DATA SUPPLIED:

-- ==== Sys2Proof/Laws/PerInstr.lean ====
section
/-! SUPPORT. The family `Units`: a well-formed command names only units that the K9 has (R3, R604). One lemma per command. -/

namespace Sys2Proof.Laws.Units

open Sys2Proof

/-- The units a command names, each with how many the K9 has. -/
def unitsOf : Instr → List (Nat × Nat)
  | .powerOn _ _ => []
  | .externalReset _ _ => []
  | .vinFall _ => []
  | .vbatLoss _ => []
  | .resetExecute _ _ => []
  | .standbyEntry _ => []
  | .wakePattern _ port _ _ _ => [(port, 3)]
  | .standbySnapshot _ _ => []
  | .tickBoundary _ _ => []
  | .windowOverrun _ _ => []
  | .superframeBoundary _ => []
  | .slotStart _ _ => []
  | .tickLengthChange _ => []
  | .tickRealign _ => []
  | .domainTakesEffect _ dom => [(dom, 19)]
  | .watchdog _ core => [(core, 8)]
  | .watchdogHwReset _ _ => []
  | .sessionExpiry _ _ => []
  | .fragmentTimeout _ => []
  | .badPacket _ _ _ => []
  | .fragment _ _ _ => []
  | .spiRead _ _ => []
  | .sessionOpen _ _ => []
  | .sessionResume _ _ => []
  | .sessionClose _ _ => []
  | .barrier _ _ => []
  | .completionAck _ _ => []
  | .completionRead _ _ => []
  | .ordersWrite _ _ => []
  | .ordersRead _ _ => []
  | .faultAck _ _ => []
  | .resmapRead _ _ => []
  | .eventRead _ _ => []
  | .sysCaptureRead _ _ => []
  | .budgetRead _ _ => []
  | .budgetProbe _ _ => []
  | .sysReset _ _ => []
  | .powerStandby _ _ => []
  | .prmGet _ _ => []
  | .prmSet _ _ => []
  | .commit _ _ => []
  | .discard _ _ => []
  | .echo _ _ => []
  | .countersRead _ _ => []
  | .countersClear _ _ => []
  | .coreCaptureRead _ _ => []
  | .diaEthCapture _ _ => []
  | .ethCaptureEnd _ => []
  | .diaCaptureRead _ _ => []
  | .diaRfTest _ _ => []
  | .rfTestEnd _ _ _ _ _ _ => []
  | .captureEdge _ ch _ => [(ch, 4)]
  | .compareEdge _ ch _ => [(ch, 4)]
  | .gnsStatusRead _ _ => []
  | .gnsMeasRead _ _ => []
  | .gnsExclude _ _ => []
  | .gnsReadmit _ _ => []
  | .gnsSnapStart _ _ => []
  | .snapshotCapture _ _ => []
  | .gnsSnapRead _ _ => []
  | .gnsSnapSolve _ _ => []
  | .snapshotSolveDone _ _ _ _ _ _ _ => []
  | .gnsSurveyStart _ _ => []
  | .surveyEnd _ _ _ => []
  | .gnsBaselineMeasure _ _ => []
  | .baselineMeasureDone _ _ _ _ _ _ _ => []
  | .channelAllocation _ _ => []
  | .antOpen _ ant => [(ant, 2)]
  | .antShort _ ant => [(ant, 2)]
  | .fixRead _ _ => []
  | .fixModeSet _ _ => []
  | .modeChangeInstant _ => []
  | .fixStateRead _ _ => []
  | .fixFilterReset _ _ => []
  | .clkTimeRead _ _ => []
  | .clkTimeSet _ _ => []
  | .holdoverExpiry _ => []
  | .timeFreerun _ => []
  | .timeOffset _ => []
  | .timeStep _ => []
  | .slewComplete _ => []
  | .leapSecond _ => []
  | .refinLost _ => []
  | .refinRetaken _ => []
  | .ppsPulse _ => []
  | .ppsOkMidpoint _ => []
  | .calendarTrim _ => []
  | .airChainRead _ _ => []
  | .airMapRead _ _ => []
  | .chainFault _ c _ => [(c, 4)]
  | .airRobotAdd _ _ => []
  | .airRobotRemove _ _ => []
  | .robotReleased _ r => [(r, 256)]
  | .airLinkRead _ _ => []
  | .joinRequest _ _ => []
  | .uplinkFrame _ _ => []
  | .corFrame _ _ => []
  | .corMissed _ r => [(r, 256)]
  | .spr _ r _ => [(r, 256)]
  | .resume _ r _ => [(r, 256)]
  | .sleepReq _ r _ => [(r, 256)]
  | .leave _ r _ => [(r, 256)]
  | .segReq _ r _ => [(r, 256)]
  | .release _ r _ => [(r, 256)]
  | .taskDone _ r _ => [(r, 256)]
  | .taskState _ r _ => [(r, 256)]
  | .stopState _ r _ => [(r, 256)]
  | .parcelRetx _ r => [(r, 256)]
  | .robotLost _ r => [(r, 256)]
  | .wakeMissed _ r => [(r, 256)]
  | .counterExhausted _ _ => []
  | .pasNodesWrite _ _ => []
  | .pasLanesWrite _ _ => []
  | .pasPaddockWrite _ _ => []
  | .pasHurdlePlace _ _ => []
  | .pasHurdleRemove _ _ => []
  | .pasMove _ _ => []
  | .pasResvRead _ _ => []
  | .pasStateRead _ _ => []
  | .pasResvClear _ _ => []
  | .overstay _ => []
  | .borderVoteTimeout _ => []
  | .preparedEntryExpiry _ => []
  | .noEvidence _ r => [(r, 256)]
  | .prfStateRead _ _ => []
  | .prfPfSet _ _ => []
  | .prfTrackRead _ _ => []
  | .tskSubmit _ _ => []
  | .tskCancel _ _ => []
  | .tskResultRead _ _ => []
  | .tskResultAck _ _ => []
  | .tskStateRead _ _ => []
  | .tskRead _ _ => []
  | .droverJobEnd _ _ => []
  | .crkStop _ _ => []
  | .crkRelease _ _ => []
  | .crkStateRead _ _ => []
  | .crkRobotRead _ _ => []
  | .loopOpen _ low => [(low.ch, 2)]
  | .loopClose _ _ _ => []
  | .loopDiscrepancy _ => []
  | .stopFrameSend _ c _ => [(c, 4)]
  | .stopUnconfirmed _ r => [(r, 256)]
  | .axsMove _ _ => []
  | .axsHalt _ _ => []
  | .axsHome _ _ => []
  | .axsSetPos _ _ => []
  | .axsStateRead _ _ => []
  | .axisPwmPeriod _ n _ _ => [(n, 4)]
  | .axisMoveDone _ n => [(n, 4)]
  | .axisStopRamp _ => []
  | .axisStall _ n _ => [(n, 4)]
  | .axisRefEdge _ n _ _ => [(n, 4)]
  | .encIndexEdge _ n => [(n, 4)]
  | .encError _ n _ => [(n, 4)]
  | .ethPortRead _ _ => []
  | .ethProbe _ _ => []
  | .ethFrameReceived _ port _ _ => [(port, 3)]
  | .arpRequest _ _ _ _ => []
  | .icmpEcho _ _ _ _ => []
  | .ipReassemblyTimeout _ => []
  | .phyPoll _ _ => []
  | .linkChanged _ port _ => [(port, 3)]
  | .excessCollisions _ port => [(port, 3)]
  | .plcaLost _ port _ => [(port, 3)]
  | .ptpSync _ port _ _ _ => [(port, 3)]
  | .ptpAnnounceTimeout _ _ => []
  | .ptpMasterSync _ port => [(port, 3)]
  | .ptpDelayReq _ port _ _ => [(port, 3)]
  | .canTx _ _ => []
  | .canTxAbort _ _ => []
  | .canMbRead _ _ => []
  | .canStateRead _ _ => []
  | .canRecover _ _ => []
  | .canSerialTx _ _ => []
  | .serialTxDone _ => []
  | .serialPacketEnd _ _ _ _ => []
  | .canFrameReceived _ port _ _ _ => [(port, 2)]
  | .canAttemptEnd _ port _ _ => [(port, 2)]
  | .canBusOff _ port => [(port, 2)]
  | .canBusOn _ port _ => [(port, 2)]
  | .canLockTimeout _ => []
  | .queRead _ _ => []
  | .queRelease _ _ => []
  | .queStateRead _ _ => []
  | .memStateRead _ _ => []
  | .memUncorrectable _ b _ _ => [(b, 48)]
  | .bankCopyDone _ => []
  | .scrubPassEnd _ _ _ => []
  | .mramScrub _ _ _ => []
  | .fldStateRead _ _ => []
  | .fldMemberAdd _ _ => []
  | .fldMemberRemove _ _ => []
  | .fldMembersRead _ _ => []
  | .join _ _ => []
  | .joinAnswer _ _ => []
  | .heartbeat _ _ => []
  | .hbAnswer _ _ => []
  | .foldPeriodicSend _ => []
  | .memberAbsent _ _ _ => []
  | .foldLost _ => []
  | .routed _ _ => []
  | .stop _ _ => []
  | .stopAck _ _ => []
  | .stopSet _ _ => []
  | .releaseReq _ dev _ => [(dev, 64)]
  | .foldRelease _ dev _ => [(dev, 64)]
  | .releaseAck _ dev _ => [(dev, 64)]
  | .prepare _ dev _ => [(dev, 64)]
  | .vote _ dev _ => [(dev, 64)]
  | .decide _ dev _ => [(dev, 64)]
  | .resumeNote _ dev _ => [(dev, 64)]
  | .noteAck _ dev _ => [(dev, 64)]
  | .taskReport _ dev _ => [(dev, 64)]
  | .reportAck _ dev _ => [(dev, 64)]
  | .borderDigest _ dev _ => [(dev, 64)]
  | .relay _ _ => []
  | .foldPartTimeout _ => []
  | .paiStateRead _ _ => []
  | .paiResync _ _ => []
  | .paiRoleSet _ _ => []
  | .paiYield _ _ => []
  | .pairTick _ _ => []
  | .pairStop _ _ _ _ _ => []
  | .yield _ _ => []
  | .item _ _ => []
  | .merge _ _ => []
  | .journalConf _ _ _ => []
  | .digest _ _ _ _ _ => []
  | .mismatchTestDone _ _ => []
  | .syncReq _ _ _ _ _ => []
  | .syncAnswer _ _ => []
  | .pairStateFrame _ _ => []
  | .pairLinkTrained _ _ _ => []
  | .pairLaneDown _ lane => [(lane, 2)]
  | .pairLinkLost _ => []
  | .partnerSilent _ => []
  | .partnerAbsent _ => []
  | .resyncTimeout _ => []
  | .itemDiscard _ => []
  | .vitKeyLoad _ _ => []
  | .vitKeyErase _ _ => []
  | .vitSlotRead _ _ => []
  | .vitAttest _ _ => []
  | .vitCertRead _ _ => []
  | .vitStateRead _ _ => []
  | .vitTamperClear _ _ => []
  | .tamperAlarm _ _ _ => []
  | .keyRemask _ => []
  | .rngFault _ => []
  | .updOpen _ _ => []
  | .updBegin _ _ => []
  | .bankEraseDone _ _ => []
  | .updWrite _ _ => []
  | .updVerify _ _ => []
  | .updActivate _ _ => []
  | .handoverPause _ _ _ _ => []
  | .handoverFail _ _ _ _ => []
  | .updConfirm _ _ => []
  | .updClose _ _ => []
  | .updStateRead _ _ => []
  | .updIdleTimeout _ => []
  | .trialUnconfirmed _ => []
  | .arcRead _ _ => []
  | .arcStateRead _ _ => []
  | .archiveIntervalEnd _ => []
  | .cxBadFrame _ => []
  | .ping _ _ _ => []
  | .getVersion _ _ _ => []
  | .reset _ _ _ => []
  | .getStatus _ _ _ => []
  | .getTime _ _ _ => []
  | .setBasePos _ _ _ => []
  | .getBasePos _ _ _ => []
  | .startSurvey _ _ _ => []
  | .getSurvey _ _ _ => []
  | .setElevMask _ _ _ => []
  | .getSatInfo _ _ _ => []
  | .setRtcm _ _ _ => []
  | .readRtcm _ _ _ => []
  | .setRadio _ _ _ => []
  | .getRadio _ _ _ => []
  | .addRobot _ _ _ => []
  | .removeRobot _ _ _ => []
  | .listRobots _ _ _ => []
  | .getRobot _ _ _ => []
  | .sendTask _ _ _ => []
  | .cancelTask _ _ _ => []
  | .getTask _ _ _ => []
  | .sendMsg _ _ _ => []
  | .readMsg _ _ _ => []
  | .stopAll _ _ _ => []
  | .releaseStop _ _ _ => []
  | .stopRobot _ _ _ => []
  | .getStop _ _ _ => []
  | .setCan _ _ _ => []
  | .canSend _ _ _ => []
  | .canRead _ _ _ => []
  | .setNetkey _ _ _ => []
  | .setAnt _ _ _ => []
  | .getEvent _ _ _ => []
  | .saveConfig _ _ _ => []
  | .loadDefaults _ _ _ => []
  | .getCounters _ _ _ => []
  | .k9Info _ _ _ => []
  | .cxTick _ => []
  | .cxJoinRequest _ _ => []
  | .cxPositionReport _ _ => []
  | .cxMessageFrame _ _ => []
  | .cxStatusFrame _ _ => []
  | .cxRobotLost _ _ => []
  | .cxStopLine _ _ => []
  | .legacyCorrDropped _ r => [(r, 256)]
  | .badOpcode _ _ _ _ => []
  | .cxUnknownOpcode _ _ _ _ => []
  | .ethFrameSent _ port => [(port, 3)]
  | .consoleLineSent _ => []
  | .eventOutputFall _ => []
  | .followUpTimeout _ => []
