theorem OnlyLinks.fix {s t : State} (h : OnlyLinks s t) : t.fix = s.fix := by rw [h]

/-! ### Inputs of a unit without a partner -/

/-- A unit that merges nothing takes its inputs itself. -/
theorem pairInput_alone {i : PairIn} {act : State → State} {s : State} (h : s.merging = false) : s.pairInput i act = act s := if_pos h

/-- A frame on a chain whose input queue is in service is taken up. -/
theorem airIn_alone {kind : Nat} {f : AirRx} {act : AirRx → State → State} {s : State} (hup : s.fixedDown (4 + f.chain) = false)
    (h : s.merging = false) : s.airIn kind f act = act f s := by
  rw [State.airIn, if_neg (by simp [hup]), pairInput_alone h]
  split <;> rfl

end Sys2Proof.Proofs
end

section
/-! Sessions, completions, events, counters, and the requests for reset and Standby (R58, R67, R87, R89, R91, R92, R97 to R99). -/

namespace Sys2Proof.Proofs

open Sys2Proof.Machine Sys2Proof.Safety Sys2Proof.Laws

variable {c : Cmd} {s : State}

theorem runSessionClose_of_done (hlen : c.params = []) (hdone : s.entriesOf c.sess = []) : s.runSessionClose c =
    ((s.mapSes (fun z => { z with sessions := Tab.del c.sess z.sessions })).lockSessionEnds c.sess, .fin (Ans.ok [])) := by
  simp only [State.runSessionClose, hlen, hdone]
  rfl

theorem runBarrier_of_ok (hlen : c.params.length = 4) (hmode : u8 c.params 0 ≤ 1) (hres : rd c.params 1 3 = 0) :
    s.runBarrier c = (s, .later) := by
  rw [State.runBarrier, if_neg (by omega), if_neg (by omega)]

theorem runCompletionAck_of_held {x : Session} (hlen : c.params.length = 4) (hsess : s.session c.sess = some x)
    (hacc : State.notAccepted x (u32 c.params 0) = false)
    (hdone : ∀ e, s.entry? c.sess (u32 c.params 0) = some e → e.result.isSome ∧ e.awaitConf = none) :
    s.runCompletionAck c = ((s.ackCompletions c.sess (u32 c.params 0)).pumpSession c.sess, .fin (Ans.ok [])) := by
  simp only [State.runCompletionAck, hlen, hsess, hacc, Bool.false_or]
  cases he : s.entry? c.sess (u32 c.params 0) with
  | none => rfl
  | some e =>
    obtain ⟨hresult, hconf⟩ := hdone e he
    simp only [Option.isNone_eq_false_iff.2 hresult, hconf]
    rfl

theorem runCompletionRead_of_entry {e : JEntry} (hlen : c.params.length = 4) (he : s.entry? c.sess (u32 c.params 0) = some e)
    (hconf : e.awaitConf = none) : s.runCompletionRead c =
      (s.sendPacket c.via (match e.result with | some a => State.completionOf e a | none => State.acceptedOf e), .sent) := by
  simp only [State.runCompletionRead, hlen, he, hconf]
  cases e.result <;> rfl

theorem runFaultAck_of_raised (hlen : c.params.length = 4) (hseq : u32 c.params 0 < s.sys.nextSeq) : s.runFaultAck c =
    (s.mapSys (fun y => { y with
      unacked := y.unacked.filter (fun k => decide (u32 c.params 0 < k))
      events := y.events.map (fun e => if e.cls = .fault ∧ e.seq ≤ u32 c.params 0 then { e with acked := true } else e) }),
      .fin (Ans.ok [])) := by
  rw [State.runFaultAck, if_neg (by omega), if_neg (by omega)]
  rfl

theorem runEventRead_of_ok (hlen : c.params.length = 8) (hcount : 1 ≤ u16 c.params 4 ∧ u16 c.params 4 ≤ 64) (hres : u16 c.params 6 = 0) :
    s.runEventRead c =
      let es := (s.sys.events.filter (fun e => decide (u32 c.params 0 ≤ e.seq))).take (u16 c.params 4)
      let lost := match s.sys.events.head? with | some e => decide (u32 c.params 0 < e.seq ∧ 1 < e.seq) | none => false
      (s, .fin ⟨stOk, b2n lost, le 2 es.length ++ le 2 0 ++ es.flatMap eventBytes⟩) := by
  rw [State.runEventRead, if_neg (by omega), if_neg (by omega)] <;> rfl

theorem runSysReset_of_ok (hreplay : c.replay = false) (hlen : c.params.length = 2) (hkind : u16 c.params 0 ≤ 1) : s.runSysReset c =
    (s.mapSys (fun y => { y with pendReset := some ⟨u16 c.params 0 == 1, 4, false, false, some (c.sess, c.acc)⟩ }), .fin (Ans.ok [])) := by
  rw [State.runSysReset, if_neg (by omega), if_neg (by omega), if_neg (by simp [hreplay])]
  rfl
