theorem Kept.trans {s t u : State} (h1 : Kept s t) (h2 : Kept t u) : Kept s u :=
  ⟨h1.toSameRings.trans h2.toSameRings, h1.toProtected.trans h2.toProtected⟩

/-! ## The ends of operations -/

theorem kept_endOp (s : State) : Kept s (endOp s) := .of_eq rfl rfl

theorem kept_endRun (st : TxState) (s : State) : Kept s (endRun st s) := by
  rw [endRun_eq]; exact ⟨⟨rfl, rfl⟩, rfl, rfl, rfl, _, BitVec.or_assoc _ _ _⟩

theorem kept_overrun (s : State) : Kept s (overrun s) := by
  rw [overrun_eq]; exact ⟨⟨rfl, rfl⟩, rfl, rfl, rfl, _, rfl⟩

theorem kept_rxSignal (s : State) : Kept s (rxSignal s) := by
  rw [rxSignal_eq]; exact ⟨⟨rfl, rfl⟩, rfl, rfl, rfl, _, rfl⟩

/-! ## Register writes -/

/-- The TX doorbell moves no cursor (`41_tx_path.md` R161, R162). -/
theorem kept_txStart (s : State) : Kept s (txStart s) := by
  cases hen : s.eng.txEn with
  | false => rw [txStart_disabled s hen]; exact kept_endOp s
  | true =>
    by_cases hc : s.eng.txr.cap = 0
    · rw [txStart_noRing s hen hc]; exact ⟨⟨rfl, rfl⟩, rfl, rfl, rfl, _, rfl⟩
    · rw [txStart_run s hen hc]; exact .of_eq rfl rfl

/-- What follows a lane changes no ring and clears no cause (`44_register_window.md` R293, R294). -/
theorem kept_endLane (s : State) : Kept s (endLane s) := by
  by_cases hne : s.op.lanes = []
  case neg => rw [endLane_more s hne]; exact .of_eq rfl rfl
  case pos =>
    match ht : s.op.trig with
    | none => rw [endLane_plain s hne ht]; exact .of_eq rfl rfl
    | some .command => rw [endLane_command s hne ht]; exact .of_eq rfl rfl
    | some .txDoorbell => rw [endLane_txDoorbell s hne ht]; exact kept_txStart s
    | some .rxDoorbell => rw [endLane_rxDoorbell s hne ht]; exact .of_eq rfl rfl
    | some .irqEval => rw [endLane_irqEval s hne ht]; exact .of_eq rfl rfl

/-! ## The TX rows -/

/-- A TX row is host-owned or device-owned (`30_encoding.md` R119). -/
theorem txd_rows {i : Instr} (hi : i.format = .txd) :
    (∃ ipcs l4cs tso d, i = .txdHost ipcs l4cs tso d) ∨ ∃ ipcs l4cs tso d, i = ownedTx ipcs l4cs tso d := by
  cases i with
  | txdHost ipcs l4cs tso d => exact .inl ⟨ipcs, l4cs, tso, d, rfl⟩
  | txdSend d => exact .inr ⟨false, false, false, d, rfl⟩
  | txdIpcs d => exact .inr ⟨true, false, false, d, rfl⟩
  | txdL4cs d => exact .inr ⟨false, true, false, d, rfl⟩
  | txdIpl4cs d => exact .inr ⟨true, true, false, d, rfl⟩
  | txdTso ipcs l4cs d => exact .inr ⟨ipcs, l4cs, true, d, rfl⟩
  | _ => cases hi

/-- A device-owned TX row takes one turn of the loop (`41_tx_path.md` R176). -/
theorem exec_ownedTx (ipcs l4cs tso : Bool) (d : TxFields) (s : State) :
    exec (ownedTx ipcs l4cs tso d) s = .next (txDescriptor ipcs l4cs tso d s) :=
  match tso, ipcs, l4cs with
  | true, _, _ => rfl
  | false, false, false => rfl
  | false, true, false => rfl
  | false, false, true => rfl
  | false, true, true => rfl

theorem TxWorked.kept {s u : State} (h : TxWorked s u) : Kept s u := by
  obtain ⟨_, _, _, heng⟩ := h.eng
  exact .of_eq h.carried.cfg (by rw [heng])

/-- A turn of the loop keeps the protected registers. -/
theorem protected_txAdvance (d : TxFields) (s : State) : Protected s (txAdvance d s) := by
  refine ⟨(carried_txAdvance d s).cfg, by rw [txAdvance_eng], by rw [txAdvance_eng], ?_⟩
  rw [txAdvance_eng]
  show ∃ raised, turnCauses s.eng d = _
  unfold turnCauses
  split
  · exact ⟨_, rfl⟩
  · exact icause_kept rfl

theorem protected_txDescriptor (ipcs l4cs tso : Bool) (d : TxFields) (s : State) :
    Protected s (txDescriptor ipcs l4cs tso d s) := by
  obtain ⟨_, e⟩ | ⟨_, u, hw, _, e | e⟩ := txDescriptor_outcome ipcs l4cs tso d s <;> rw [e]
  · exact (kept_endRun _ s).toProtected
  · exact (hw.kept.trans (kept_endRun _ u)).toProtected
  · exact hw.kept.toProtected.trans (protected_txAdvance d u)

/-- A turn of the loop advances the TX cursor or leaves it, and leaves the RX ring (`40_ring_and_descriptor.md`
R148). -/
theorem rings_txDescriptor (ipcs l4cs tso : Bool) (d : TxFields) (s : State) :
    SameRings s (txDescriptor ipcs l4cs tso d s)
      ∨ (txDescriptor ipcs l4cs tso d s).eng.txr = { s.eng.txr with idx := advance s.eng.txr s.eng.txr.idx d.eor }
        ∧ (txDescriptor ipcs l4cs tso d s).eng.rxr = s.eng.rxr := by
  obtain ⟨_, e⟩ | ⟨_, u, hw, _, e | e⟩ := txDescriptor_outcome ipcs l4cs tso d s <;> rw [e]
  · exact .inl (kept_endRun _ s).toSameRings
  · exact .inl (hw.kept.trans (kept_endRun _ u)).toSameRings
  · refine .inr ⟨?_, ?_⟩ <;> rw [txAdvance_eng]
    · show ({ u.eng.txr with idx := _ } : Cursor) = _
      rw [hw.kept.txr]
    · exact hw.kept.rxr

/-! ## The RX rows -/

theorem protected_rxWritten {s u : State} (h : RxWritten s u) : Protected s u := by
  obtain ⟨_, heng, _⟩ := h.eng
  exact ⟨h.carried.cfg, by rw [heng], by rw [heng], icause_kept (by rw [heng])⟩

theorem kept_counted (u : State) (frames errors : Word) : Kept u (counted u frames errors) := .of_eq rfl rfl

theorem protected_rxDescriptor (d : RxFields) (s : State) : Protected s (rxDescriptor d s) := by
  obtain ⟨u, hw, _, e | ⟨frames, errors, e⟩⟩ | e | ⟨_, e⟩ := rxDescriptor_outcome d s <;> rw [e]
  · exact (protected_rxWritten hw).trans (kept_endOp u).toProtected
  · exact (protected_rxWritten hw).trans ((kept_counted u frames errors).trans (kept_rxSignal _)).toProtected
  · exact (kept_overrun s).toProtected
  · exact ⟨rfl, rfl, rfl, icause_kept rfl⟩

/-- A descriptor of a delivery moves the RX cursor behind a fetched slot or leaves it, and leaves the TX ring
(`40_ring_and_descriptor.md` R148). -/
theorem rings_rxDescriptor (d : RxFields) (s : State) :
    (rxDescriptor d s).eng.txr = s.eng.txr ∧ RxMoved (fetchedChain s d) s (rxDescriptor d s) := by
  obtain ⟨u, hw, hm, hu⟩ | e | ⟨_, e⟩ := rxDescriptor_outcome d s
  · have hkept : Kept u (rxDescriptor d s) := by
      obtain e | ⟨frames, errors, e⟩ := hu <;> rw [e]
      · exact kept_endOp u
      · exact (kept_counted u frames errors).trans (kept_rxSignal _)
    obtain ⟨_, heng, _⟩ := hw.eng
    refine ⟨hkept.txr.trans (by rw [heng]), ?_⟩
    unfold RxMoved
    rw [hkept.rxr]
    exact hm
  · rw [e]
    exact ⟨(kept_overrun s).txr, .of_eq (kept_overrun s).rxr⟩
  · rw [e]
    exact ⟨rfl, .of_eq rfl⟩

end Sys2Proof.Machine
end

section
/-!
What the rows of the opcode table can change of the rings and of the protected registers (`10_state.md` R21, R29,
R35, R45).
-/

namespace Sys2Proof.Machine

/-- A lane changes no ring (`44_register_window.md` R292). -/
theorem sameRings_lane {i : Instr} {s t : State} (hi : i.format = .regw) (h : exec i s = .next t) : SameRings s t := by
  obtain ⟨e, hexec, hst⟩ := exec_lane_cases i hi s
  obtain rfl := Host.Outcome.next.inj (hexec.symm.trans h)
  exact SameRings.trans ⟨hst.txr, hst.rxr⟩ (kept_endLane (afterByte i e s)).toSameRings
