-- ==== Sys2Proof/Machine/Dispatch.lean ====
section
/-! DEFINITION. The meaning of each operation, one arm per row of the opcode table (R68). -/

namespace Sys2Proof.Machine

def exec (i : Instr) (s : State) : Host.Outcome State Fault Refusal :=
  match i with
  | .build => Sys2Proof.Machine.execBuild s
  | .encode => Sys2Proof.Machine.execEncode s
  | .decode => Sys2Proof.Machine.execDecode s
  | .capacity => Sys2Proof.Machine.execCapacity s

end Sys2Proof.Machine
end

WHAT TO PRODUCE:
Consider the material above. Report how many of its lines contain the word "namespace", and nothing more.

TASK ANSWER:
4